◆ The task:
Should a line below contain the word "notes", report it.

◆ Collected data:
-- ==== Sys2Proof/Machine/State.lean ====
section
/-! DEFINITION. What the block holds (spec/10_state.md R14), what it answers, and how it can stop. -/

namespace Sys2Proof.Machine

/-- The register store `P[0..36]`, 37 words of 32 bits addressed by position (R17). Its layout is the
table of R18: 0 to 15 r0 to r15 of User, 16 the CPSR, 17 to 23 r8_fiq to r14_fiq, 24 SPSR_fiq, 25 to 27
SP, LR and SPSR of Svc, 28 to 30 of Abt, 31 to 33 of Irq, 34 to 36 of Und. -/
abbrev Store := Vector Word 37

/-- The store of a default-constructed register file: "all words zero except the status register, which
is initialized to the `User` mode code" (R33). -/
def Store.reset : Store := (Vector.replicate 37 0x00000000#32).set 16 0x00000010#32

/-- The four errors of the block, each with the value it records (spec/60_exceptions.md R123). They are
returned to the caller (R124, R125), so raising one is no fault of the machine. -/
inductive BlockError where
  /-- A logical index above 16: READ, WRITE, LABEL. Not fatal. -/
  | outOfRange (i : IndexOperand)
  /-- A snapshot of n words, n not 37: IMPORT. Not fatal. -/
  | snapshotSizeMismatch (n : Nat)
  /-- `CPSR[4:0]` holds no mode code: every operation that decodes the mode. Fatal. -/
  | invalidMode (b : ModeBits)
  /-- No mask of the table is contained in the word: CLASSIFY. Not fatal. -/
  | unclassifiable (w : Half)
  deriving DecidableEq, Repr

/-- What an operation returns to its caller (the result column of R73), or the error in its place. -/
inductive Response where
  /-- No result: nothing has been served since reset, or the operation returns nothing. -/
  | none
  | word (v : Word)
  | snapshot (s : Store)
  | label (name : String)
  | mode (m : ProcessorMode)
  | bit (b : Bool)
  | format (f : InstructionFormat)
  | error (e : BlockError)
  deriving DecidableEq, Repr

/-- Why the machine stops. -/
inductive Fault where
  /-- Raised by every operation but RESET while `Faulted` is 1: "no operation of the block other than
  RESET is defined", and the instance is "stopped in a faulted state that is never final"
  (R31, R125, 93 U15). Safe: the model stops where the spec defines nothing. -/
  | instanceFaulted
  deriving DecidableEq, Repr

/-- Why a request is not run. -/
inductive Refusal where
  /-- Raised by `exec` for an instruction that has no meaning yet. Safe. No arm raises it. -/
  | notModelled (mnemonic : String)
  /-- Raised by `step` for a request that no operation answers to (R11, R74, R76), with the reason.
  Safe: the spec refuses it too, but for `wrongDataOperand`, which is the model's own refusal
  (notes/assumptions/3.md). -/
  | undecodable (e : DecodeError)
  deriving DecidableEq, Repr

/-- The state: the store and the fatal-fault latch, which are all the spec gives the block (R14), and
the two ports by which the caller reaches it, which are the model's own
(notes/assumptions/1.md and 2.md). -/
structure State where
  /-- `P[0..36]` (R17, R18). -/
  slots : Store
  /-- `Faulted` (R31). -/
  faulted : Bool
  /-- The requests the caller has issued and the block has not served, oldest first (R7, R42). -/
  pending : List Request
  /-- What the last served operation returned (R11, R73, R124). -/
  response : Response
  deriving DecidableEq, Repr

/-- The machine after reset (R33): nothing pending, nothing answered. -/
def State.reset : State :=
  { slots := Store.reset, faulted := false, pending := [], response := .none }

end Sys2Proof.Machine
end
==
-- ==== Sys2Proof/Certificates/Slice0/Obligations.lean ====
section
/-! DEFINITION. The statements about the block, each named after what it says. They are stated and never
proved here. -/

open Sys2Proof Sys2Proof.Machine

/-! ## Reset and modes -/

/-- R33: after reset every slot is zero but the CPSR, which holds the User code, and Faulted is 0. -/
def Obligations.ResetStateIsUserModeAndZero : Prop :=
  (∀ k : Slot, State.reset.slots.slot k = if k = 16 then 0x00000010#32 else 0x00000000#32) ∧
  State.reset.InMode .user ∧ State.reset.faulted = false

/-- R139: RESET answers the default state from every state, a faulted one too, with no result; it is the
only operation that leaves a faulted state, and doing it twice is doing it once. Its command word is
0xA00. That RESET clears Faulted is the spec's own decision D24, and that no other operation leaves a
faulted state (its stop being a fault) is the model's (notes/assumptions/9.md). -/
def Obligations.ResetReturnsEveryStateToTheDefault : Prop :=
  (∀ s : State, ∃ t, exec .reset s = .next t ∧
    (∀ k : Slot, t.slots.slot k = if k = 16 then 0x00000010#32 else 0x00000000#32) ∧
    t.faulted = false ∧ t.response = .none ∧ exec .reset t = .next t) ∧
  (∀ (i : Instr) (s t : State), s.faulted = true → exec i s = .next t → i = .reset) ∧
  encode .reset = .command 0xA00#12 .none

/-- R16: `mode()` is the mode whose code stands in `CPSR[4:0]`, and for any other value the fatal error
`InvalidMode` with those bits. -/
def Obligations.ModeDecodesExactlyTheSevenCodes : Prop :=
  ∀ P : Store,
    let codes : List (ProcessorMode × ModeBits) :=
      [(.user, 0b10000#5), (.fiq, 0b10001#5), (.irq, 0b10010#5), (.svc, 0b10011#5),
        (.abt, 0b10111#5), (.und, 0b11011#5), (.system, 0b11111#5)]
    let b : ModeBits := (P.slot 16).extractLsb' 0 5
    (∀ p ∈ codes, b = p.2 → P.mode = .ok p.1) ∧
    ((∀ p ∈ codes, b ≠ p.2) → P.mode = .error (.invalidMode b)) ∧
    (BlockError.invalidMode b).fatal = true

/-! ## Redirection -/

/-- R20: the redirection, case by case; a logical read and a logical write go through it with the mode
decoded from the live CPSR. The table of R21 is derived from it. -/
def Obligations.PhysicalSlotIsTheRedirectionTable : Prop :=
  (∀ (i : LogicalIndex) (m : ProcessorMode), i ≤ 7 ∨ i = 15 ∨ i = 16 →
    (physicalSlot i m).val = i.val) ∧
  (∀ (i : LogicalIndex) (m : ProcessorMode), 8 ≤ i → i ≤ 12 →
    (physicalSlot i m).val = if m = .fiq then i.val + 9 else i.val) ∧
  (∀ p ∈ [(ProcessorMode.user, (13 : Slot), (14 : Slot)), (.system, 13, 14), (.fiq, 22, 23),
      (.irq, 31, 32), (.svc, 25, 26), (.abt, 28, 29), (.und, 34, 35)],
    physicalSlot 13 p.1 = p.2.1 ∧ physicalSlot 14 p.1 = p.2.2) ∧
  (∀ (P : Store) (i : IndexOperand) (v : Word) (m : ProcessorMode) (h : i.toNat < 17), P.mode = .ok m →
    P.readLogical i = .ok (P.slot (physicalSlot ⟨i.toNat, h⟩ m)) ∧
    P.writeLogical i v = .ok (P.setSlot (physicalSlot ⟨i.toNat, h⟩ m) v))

◆ Solved exercise:
  (notes/assumptions/3.md). -/
(notes/assumptions/1.md and 2.md). -/
faulted state (its stop being a fault) is the model's (notes/assumptions/9.md). -/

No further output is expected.